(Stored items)
########################################
-- ==== Sys2Proof/Laws/Memory.lean ====
section
/-! SUPPORT. The one memory: every operation on it keeps the canonical form; what a byte reads as after a write or a clearing. -/
set_option Elab.async false
namespace Sys2Proof.Machine

theorem Memory.filter_wf (m : List Host.Cell) (p : Host.Cell → Bool) (h : Memory.wf m) : Memory.wf (m.filter p) :=
  ⟨h.1.filter p, fun c hc => h.2 c (List.mem_filter.1 hc).1⟩

/-- Cells moved up or down by one distance keep the form, between the ends of the range moved likewise. -/
theorem Memory.moved_form (m : List Host.Cell) (lo hi : Nat) (f : Nat → Nat) (h : Memory.wf m)
    (hf : ∀ x y, lo ≤ x → x < y → y < hi → f x < f y) :
    (Memory.moved m lo hi f).Pairwise (fun x y => x.1 < y.1) ∧
      ∀ c ∈ Memory.moved m lo hi f, c.2 ≠ Memory.default ∧ ∃ x, lo ≤ x ∧ x < hi ∧ c.1 = f x := by
  have hm : ∀ {c}, c ∈ m.filter (fun c => lo ≤ c.1 && c.1 < hi) → c ∈ m ∧ lo ≤ c.1 ∧ c.1 < hi := by
    intro c hc
    have := List.mem_filter.1 hc
    simpa using this
  refine ⟨List.pairwise_map.2 ((h.1.filter _).imp_of_mem fun {a b} ha hb hab => ?_), fun c hc => ?_⟩
  · exact hf _ _ (hm ha).2.1 hab (hm hb).2.2
  · obtain ⟨d, hd, rfl⟩ := List.mem_map.1 hc
    exact ⟨h.2 d (hm hd).1, d.1, (hm hd).2.1, (hm hd).2.2, rfl⟩

/-- Four runs of cells, each in its form and each below the next, are in the form together. -/
theorem Memory.runs_wf {a b c d : List Host.Cell} {x y z : Nat}
    (ha : Memory.wf a ∧ ∀ q ∈ a, q.1 < x) (hb : Memory.wf b ∧ ∀ q ∈ b, x ≤ q.1 ∧ q.1 < y)
    (hc : Memory.wf c ∧ ∀ q ∈ c, y ≤ q.1 ∧ q.1 < z) (hd : Memory.wf d ∧ ∀ q ∈ d, z ≤ q.1) (hxy : x ≤ y) (hyz : y ≤ z) :
    Memory.wf (a ++ b ++ c ++ d) := by
  constructor
  · refine List.pairwise_append.2 ⟨List.pairwise_append.2 ⟨List.pairwise_append.2 ⟨ha.1.1, hb.1.1, ?_⟩, hc.1.1, ?_⟩, hd.1.1, ?_⟩
    · intro p hp q hq
      exact Nat.lt_of_lt_of_le (ha.2 p hp) (hb.2 q hq).1
    · intro p hp q hq
      have := (hc.2 q hq).1
      rcases List.mem_append.1 hp with hp | hp
      · have := ha.2 p hp; omega
      · have := (hb.2 p hp).2; omega
    · intro p hp q hq
      have := hd.2 q hq
      rcases List.mem_append.1 hp with hp | hp
      · rcases List.mem_append.1 hp with hp | hp
        · have := ha.2 p hp; omega
        · have := (hb.2 p hp).2; omega
      · have := (hc.2 p hp).2; omega
  · intro q hq
    rcases List.mem_append.1 hq with hq | hq
    · rcases List.mem_append.1 hq with hq | hq
      · rcases List.mem_append.1 hq with hq | hq
        · exact ha.1.2 q hq
        · exact hb.1.2 q hq
      · exact hc.1.2 q hq
    · exact hd.1.2 q hq

/-- A remap moves the bytes of whole rods and keeps the form. -/
theorem Memory.remapped_wf (m : List Host.Cell) (die p : Nat) (hp : p < 32) (h : Memory.wf m) : Memory.wf (Memory.remapped m die p) := by
  have e1 : (p + 1) * rodBytes = p * rodBytes + rodBytes := Nat.succ_mul ..
  have e2 : (32 - p) * rodBytes = 32 * rodBytes - p * rodBytes := Nat.sub_mul ..
  have e3 : p * rodBytes ≤ 31 * rodBytes := Nat.mul_le_mul_right _ (by omega)
  have m1 := Memory.moved_form m (die * 2 ^ 46 + (p + 1) * rodBytes) (die * 2 ^ 46 + 33 * rodBytes) (· - rodBytes) h
    (fun x y hx hxy _ => by omega)
  have m2 := Memory.moved_form m (die * 2 ^ 46 + p * rodBytes) (die * 2 ^ 46 + (p + 1) * rodBytes) (· + (32 - p) * rodBytes) h
    (fun x y hx hxy _ => by omega)
  refine Memory.runs_wf (x := die * 2 ^ 46 + p * rodBytes) (y := die * 2 ^ 46 + 32 * rodBytes) (z := die * 2 ^ 46 + 33 * rodBytes)
    ⟨Memory.filter_wf m _ h, fun q hq => ?_⟩ ⟨⟨m1.1, fun q hq => (m1.2 q hq).1⟩, fun q hq => ?_⟩
    ⟨⟨m2.1, fun q hq => (m2.2 q hq).1⟩, fun q hq => ?_⟩ ⟨Memory.filter_wf m _ h, fun q hq => ?_⟩ (by omega) (by omega)
  · have := (List.mem_filter.1 hq).2; simpa using this
  · obtain ⟨_, x, hx, hy, e⟩ := m1.2 q hq; rw [e]; omega
  · obtain ⟨_, x, hx, hy, e⟩ := m2.2 q hq; rw [e]; omega
  · have := (List.mem_filter.1 hq).2; simpa using this

theorem Memory.unmapped_wf (m : List Host.Cell) (die p : Nat) (hp : p < 32) (h : Memory.wf m) : Memory.wf (Memory.unmapped m die p) := by
  have e1 : (p + 1) * rodBytes = p * rodBytes + rodBytes := Nat.succ_mul ..
  have e2 : (32 - p) * rodBytes = 32 * rodBytes - p * rodBytes := Nat.sub_mul ..
  have e3 : p * rodBytes ≤ 31 * rodBytes := Nat.mul_le_mul_right _ (by omega)
  have m1 := Memory.moved_form m (die * 2 ^ 46 + 32 * rodBytes) (die * 2 ^ 46 + 33 * rodBytes) (· - (32 - p) * rodBytes) h
    (fun x y hx hxy _ => by omega)
  have m2 := Memory.moved_form m (die * 2 ^ 46 + p * rodBytes) (die * 2 ^ 46 + 32 * rodBytes) (· + rodBytes) h
    (fun x y hx hxy _ => by omega)
  refine Memory.runs_wf (x := die * 2 ^ 46 + p * rodBytes) (y := die * 2 ^ 46 + (p + 1) * rodBytes) (z := die * 2 ^ 46 + 33 * rodBytes)
    ⟨Memory.filter_wf m _ h, fun q hq => ?_⟩ ⟨⟨m1.1, fun q hq => (m1.2 q hq).1⟩, fun q hq => ?_⟩
    ⟨⟨m2.1, fun q hq => (m2.2 q hq).1⟩, fun q hq => ?_⟩ ⟨Memory.filter_wf m _ h, fun q hq => ?_⟩ (by omega) (by omega)
  · have := (List.mem_filter.1 hq).2; simpa using this
  · obtain ⟨_, x, hx, hy, e⟩ := m1.2 q hq; rw [e]; omega
  · obtain ⟨_, x, hx, hy, e⟩ := m2.2 q hq; rw [e]; omega
  · have := (List.mem_filter.1 hq).2; simpa using this

/-- Where the cells of bytes laid at `a` lie, and that none reads as an unlisted byte. -/
theorem Memory.cellsAt_mem (a : Nat) (bs : List Byte) (c : Host.Cell) (h : c ∈ Memory.cellsAt a bs) :
    a ≤ c.1 ∧ c.1 < a + bs.length ∧ c.2 ≠ 0 := by
  induction bs generalizing a with
  | nil => cases h
  | cons b bs ih =>
    unfold Memory.cellsAt at h
    split at h
    · have ⟨h1, h2, h3⟩ := ih (a + 1) h; simp only [List.length_cons]; exact ⟨by omega, by omega, h3⟩
    · next hb =>
      rcases List.mem_cons.1 h with rfl | h
      · simp only [List.length_cons]; exact ⟨Nat.le_refl _, by omega, hb⟩
      · have ⟨h1, h2, h3⟩ := ih (a + 1) h; simp only [List.length_cons]; exact ⟨by omega, by omega, h3⟩

theorem Memory.cellsAt_sorted (a : Nat) (bs : List Byte) : (Memory.cellsAt a bs).Pairwise (fun x y => x.1 < y.1) := by
  induction bs generalizing a with
  | nil => exact List.Pairwise.nil
  | cons b bs ih =>
    unfold Memory.cellsAt
    split
    · exact ih (a + 1)
    · refine List.Pairwise.cons (fun c hc => ?_) (ih (a + 1))
      have := Memory.cellsAt_mem _ _ _ hc
      simp only; omega

theorem Memory.write_wf (m : List Host.Cell) (a : Nat) (bs : List Byte) (h : Memory.wf m) : Memory.wf (Memory.write m a bs) := by
  have hm : ∀ {p : Host.Cell → Bool} {c}, c ∈ m.filter p → c ∈ m ∧ p c = true := fun hc => List.mem_filter.1 hc
  constructor
  · refine List.pairwise_append.2 ⟨h.1.filter _, List.pairwise_append.2 ⟨Memory.cellsAt_sorted a bs, h.1.filter _, ?_⟩, ?_⟩
    · intro x hx y hy
      have := Memory.cellsAt_mem _ _ _ hx
      have hy := (hm hy).2; simp only [decide_eq_true_eq] at hy; omega
    · intro x hx y hy
      have hx := (hm hx).2; simp only [decide_eq_true_eq] at hx
      rcases List.mem_append.1 hy with hy | hy
      · have := Memory.cellsAt_mem _ _ _ hy; omega
      · have hy := (hm hy).2; simp only [decide_eq_true_eq] at hy; omega
  · intro c hc
    rcases List.mem_append.1 hc with hc | hc
    · exact h.2 c (hm hc).1
    · rcases List.mem_append.1 hc with hc | hc
      · exact (Memory.cellsAt_mem _ _ _ hc).2.2
      · exact h.2 c (hm hc).1

theorem Memory.clear_wf (m : List Host.Cell) (a n : Nat) (h : Memory.wf m) : Memory.wf (Memory.clear m a n) := by
  have hm : ∀ {p : Host.Cell → Bool} {c}, c ∈ m.filter p → c ∈ m ∧ p c = true := fun hc => List.mem_filter.1 hc
  constructor
  · refine List.pairwise_append.2 ⟨h.1.filter _, h.1.filter _, ?_⟩
    intro x hx y hy
    have hx := (hm hx).2; have hy := (hm hy).2
    simp only [decide_eq_true_eq] at hx hy; omega
  · intro c hc
    rcases List.mem_append.1 hc with hc | hc <;> exact h.2 c (hm hc).1

/-- A list with no cell at an address reads as an unlisted byte there. -/
theorem Memory.read_none (m : List Host.Cell) (x : Nat) (h : ∀ c ∈ m, c.1 ≠ x) : Memory.read m x = Memory.default := by
  unfold Memory.read
  rw [List.find?_eq_none.2 (fun c hc => by simpa using h c hc)]

/-- Reading skips cells at other addresses in front. -/
theorem Memory.read_append (l r : List Host.Cell) (x : Nat) (h : ∀ c ∈ l, c.1 ≠ x) : Memory.read (l ++ r) x = Memory.read r x := by
  unfold Memory.read
  rw [List.find?_append, List.find?_eq_none.2 (fun c hc => by simpa using h c hc), Option.none_or]

theorem Memory.read_append_right (l r : List Host.Cell) (x : Nat) (h : ∀ c ∈ r, c.1 ≠ x) :
    Memory.read (l ++ r) x = Memory.read l x := by
  unfold Memory.read
  rw [List.find?_append]
  cases hl : l.find? (fun c => c.1 == x) with
  | some c => rfl
  | none => rw [List.find?_eq_none.2 (fun c hc => by simpa using h c hc)]; rfl

/-- A filter that keeps every cell at an address leaves what is read there. -/
theorem Memory.read_filter (m : List Host.Cell) (p : Host.Cell → Bool) (x : Nat) (h : ∀ c ∈ m, c.1 = x → p c = true) :
    Memory.read (m.filter p) x = Memory.read m x := by
  unfold Memory.read
  rw [List.find?_filter]
  congr 1
  refine List.find?_congr fun c hc => ?_
  by_cases e : c.1 = x
  · simp [h c hc e, e]
  · simp [e]

/-- The bytes laid at `a` read as themselves. -/
theorem Memory.read_cellsAt (a : Nat) (bs : List Byte) (i : Nat) (h : i < bs.length) :
    Memory.read (Memory.cellsAt a bs) (a + i) = bs[i] := by
  induction bs generalizing a i with
  | nil => simp at h
  | cons b bs ih =>
    cases i with
    | zero =>
      unfold Memory.cellsAt
      split
      · next hb =>
        subst hb
        exact Memory.read_none _ _ fun c hc => by have := Memory.cellsAt_mem _ _ _ hc; omega
      · simp [Memory.read]
    | succ i =>
      have h' : i < bs.length := by simpa using h
      have e : a + (i + 1) = a + 1 + i := by omega
      unfold Memory.cellsAt
      split
      · rw [e]; exact ih (a + 1) i h'
      · have := ih (a + 1) i h'
        rw [e]
        unfold Memory.read at this ⊢
        rw [List.find?_cons]
        have hne : (a == a + 1 + i) = false := by simp; omega
        simp only [hne, List.getElem_cons_succ]
        exact this

/-- A byte inside what was written reads as written. -/
theorem Memory.read_write_in (m : List Host.Cell) (a i : Nat) (bs : List Byte) (h : i < bs.length) :
    Memory.read (Memory.write m a bs) (a + i) = bs[i] := by
  unfold Memory.write
  rw [Memory.read_append _ _ _ (fun c hc => by have := (List.mem_filter.1 hc).2; simp at this; omega),
    Memory.read_append_right _ _ _ (fun c hc => by have := (List.mem_filter.1 hc).2; simp at this; omega),
    Memory.read_cellsAt]

/-- A byte outside what was written reads as before. -/
theorem Memory.read_write_out (m : List Host.Cell) (a x : Nat) (bs : List Byte) (h : x < a ∨ a + bs.length ≤ x) :
    Memory.read (Memory.write m a bs) x = Memory.read m x := by
  unfold Memory.write
  rcases h with h | h
  · rw [Memory.read_append_right _ _ _ (fun c hc => ?_),
      Memory.read_filter _ _ _ fun c _ e => by simp; omega]
    rcases List.mem_append.1 hc with hc | hc
    · have := Memory.cellsAt_mem _ _ _ hc; omega
    · have := (List.mem_filter.1 hc).2; simp at this; omega
  · rw [Memory.read_append _ _ _ (fun c hc => by have := (List.mem_filter.1 hc).2; simp at this; omega),
      Memory.read_append _ _ _ (fun c hc => by have := Memory.cellsAt_mem _ _ _ hc; omega),
      Memory.read_filter _ _ _ fun c _ e => by simp; omega]

/-- A byte outside what was cleared reads as before. -/
theorem Memory.read_clear_out (m : List Host.Cell) (a n x : Nat) (h : x < a ∨ a + n ≤ x) :
    Memory.read (Memory.clear m a n) x = Memory.read m x := by
  unfold Memory.clear
  rcases h with h | h
  · rw [Memory.read_append_right _ _ _ (fun c hc => by have := (List.mem_filter.1 hc).2; simp at this; omega),
      Memory.read_filter _ _ _ fun c _ e => by simp; omega]
  · rw [Memory.read_append _ _ _ (fun c hc => by have := (List.mem_filter.1 hc).2; simp at this; omega),
      Memory.read_filter _ _ _ fun c _ e => by simp; omega]

/-- A cleared byte reads as an unlisted one. -/
theorem Memory.read_clear_in (m : List Host.Cell) (a n x : Nat) (h : a ≤ x ∧ x < a + n) :
    Memory.read (Memory.clear m a n) x = Memory.default := by
  refine Memory.read_none _ _ fun c hc => ?_
  rcases List.mem_append.1 hc with hc | hc <;> · have := (List.mem_filter.1 hc).2; simp at this; omega

end Sys2Proof.Machine
end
########################################
▸ **Task directions**
Using only the entries above, output the line with "c (List.mem_filter.1 hc).1⟩", the line with "(ha : Memory.wf", and all lines between them, exactly as they stand.

▸ **Response area**
  ⟨h.1.filter p, fun c hc => h.2 c (List.mem_filter.1 hc).1⟩

/-- Cells moved up or down by one distance keep the form, between the ends of the range moved likewise. -/
theorem Memory.moved_form (m : List Host.Cell) (lo hi : Nat) (f : Nat → Nat) (h : Memory.wf m)
    (hf : ∀ x y, lo ≤ x → x < y → y < hi → f x < f y) :
    (Memory.moved m lo hi f).Pairwise (fun x y => x.1 < y.1) ∧
      ∀ c ∈ Memory.moved m lo hi f, c.2 ≠ Memory.default ∧ ∃ x, lo ≤ x ∧ x < hi ∧ c.1 = f x := by
  have hm : ∀ {c}, c ∈ m.filter (fun c => lo ≤ c.1 && c.1 < hi) → c ∈ m ∧ lo ≤ c.1 ∧ c.1 < hi := by
    intro c hc
    have := List.mem_filter.1 hc
    simpa using this
  refine ⟨List.pairwise_map.2 ((h.1.filter _).imp_of_mem fun {a b} ha hb hab => ?_), fun c hc => ?_⟩
  · exact hf _ _ (hm ha).2.1 hab (hm hb).2.2
  · obtain ⟨d, hd, rfl⟩ := List.mem_map.1 hc
    exact ⟨h.2 d (hm hd).1, d.1, (hm hd).2.1, (hm hd).2.2, rfl⟩

/-- Four runs of cells, each in its form and each below the next, are in the form together. -/
theorem Memory.runs_wf {a b c d : List Host.Cell} {x y z : Nat}
    (ha : Memory.wf a ∧ ∀ q ∈ a, q.1 < x) (hb : Memory.wf b ∧ ∀ q ∈ b, x ≤ q.1 ∧ q.1 < y)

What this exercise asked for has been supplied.